-- ==== Sys2Proof/Machine/Display.lean ====
section
/-!
DEFINITION. Clear and the sprite engine (43_display.md).
-/

namespace Sys2Proof.Machine

/-- CLS (R170): every pixel false, `DIRTY` set even when the buffer was clear. -/
def execCls (s : State) : Result := .next ((s.setFb clearFb).setDirty true).advance

/-- What the drawing loop of R171 carries: the frame buffer, whether a sprite bit was 1 (`changed`), and whether such a
bit met a set pixel (the collision VF reports). -/
structure DrawState where
  fb : FrameBuffer
  changed : Bool
  collided : Bool
  deriving DecidableEq, Repr

/-- One pass of R171's loop: the pixel at row `r`, column `c` (mod 32, mod 64) is XORed with a sprite bit. -/
def drawPixel (d : DrawState) (bit : Bool) (r c : Nat) : DrawState where
  fb := setPixel d.fb r c (pixel d.fb r c ^^ bit)
  changed := d.changed || bit
  collided := d.collided || (bit && pixel d.fb r c)

/-- One sprite byte at row `r` from column `ox`, most significant bit leftmost. -/
def drawRow (ox r : Nat) (row : Byte) (d : DrawState) : DrawState :=
  (List.range 8).foldl (fun d j => drawPixel d (row.getMsbD j) r (ox + j)) d

/-- The sprite's bytes at rows `r`, `r + 1`, … -/
def drawRows (ox : Nat) : Nat → List Byte → DrawState → DrawState
  | _, [], d => d
  | r, row :: rows, d => drawRows ox (r + 1) rows (drawRow ox r row d)

/-- The sprite of `n` bytes at `I` drawn with origin column `ox` and row `oy` over the state's frame buffer. -/
def State.drawSprite (s : State) (ox oy n : Nat) : DrawState :=
  drawRows ox oy (s.readBytes s.i.toNat n) { fb := s.fb, changed := false, collided := false }

/-- Put a drawing's outcome into the state: `FB`, `DIRTY` (never cleared here) and VF. -/
def State.putDrawing (s : State) (d : DrawState) : State :=
  ((s.setFb d.fb).setDirty (s.dirty || d.changed)).setV vf (flagByte d.collided)

/-- DRW Vx, Vy, n (R171): all sprite addresses are checked before any write, the coordinates are read before VF is
written, coordinates wrap. -/
def execDrw (x y : RegIdx) (n : Fin 16) (s : State) : Result :=
  orRaise (checkBlock s.i.toNat n.val) s (fun _ =>
    .next (s.putDrawing (s.drawSprite (s.getV x).toNat (s.getV y).toNat n.val)).advance)

end Sys2Proof.Machine
end

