-- ==== Sys2Proof/Machine/IndexMemory.lean ====
section
/-!
DEFINITION. The address register and memory transfers (45_index_memory.md). A block's addresses are all checked before
its first write. Each instruction ends with the default advance.
-/

namespace Sys2Proof.Machine

/-- LD I, nnn (R190). -/
def execLdI (nnn : Word) (s : State) : Result := .next (s.setI nnn).advance

/-- ADD I, Vx (R191): mod 0x10000, no flag, no clamp at 0xFFF. -/
def execAddI (x : RegIdx) (s : State) : Result :=
  .next (s.setI (trunc16 (s.i.toNat + (s.getV x).toNat))).advance

/-- LD F, Vx (R192). -/
def execLdF (x : RegIdx) (s : State) : Result := .next (s.setI (glyphAddress (s.getV x))).advance

/-- LD B, Vx (R193). -/
def execLdB (x : RegIdx) (s : State) : Result :=
  orRaise (checkBlock s.i.toNat 3) s (fun _ =>
    .next (s.store s.i.toNat (decimalDigits (s.getV x))).advance)

/-- LD [I], Vx (R194). -/
def execStoreBlock (x : RegIdx) (s : State) : Result :=
  orRaise (checkBlock s.i.toNat (x.val + 1)) s (fun _ =>
    .next ((s.store s.i.toNat (s.regsUpTo x)).setI (s.pastBlock x)).advance)

/-- LD Vx, [I] (R195). -/
def execLoadBlock (x : RegIdx) (s : State) : Result :=
  orRaise (checkBlock s.i.toNat (x.val + 1)) s (fun _ =>
    .next ((s.setRegs (setRegsFrom s.v 0 (s.readBytes s.i.toNat (x.val + 1)))).setI (s.pastBlock x)).advance)

end Sys2Proof.Machine
end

What is needed: Everything from the line with "def execStoreBlock (x" through the last line of the data is to be retyped verbatim, with no other text.

Result of the exercise:
def execStoreBlock (x : RegIdx) (s : State) : Result :=
  orRaise (checkBlock s.i.toNat (x.val + 1)) s (fun _ =>
    .next ((s.store s.i.toNat (s.regsUpTo x)).setI (s.pastBlock x)).advance)

/-- LD Vx, [I] (R195). -/
def execLoadBlock (x : RegIdx) (s : State) : Result :=
  orRaise (checkBlock s.i.toNat (x.val + 1)) s (fun _ =>
    .next ((s.setRegs (setRegsFrom s.v 0 (s.readBytes s.i.toNat (x.val + 1)))).setI (s.pastBlock x)).advance)

end Sys2Proof.Machine
end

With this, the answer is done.